*What is expected*. Which lines of the data hold the word "then"? Copy all of them.

*Supplied records*.
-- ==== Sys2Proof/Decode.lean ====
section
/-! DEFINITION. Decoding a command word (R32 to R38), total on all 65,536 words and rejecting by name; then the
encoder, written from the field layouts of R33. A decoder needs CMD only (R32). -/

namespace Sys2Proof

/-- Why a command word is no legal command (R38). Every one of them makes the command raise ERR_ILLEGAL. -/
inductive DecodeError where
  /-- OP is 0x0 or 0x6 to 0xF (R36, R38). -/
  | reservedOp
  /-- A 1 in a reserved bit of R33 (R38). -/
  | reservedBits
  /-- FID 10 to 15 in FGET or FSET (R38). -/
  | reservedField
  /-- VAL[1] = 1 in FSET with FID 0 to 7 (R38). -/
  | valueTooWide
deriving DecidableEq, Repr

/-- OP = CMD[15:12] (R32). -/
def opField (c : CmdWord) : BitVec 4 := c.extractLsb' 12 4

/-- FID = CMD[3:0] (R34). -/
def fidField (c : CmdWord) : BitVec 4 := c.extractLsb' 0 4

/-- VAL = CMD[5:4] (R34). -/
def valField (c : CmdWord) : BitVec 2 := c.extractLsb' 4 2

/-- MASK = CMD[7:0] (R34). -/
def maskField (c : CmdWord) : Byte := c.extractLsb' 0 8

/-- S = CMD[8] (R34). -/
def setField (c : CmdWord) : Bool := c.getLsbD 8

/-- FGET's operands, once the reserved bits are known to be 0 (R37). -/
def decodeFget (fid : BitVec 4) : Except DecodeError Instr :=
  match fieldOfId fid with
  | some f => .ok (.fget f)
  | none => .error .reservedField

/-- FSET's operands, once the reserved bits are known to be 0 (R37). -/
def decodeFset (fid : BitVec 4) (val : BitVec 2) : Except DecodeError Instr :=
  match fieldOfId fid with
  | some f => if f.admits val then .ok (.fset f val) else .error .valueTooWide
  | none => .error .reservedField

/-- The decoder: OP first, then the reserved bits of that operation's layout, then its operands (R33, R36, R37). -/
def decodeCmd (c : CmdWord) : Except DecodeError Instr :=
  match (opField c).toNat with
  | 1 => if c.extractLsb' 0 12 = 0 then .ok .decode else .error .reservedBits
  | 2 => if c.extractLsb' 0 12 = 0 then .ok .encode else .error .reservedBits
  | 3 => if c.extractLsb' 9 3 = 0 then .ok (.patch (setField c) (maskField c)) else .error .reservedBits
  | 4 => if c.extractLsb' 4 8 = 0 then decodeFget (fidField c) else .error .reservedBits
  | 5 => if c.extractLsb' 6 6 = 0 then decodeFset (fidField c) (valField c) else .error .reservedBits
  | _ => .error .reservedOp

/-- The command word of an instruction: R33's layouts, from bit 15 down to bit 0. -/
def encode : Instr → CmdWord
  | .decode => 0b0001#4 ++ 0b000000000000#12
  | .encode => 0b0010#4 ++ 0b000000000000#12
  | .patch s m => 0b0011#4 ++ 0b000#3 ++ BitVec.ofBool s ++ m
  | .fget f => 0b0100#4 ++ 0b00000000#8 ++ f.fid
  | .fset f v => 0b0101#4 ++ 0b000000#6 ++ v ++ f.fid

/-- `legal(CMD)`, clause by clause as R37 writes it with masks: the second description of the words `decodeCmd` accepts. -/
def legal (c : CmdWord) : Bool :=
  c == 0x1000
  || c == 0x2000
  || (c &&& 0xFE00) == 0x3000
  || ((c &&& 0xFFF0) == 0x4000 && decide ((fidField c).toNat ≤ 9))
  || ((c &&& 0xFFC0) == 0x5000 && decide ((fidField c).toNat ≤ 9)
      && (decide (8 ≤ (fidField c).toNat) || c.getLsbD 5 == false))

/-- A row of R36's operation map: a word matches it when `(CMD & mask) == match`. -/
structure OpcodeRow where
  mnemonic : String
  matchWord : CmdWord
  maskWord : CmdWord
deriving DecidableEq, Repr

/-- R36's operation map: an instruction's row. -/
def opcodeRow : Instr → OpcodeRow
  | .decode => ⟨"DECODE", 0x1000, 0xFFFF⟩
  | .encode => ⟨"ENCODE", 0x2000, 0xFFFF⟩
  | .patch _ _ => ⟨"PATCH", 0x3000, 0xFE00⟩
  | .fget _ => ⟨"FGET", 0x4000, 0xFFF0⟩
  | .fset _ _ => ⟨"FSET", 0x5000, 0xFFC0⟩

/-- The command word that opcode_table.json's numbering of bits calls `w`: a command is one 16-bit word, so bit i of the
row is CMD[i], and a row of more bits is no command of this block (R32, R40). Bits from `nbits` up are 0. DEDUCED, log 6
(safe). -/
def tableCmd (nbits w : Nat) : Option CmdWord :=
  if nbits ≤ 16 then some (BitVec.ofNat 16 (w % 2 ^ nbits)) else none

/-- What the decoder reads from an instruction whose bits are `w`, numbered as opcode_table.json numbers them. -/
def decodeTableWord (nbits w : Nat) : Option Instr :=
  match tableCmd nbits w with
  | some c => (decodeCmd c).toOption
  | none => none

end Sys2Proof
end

...

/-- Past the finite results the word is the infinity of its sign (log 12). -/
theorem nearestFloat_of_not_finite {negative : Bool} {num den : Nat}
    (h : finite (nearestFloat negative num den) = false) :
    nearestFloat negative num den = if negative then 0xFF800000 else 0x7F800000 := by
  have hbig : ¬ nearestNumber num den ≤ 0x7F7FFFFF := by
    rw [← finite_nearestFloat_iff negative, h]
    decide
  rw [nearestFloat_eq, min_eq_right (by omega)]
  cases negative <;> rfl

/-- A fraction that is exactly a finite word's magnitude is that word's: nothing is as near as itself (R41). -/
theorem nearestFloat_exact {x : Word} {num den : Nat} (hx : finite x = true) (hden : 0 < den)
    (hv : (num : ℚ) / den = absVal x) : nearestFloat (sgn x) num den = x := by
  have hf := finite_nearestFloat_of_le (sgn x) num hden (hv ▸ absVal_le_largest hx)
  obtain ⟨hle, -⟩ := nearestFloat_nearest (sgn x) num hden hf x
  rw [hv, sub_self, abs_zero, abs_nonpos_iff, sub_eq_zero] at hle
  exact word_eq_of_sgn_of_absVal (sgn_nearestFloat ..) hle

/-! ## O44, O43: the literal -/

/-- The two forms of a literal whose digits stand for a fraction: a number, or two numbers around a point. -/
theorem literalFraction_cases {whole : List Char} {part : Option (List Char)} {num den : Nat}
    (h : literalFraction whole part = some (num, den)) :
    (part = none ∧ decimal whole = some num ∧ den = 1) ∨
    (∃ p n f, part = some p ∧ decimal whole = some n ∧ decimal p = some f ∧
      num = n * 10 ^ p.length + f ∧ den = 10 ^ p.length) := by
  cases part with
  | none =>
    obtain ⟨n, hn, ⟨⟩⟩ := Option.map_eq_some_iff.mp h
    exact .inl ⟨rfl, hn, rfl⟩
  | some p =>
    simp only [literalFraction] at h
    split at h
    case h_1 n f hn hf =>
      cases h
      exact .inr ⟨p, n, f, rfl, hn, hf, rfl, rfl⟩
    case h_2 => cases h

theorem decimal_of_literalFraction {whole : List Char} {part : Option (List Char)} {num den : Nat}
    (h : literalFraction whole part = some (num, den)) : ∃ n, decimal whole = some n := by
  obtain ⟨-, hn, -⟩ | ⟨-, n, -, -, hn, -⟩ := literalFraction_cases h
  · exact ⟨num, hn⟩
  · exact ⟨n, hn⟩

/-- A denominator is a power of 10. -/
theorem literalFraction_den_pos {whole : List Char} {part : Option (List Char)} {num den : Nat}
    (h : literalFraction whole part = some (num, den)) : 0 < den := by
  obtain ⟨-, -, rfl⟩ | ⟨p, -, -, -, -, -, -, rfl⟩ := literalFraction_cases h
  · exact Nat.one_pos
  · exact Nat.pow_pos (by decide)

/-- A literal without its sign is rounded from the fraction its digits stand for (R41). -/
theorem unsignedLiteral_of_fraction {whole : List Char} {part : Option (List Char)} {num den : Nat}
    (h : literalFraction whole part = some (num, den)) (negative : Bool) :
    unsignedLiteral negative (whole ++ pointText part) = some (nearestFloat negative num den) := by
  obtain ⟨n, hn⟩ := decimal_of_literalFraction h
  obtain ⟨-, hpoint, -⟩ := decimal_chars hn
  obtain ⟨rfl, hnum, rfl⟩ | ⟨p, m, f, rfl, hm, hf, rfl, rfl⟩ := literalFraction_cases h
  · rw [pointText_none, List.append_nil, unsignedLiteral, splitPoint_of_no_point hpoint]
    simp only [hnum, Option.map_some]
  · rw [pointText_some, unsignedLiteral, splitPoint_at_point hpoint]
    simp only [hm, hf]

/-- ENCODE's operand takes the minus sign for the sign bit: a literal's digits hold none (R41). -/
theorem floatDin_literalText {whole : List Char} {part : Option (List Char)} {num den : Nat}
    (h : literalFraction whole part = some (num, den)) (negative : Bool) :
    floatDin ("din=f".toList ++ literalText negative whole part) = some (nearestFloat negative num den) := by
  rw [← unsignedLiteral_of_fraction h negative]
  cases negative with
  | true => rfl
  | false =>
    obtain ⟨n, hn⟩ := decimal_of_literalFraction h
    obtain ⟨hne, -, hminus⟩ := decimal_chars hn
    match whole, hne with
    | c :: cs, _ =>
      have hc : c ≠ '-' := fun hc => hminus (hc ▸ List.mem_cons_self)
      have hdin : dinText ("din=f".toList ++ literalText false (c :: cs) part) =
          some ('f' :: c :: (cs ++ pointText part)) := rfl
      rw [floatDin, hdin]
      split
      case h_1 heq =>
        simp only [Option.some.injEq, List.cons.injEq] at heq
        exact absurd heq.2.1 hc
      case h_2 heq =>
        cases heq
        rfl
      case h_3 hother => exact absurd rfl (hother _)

*Written answer*.
/-! DEFINITION. Decoding a command word (R32 to R38), total on all 65,536 words and rejecting by name; then the
  | some f => if f.admits val then .ok (.fset f val) else .error .valueTooWide
/-- The decoder: OP first, then the reserved bits of that operation's layout, then its operands (R33, R36, R37). -/
  | 1 => if c.extractLsb' 0 12 = 0 then .ok .decode else .error .reservedBits
  | 2 => if c.extractLsb' 0 12 = 0 then .ok .encode else .error .reservedBits
  | 3 => if c.extractLsb' 9 3 = 0 then .ok (.patch (setField c) (maskField c)) else .error .reservedBits
  | 4 => if c.extractLsb' 4 8 = 0 then decodeFget (fidField c) else .error .reservedBits
  | 5 => if c.extractLsb' 6 6 = 0 then decodeFset (fidField c) (valField c) else .error .reservedBits
  if nbits ≤ 16 then some (BitVec.ofNat 16 (w % 2 ^ nbits)) else none
    nearestFloat negative num den = if negative then 0xFF800000 else 0x7F800000 := by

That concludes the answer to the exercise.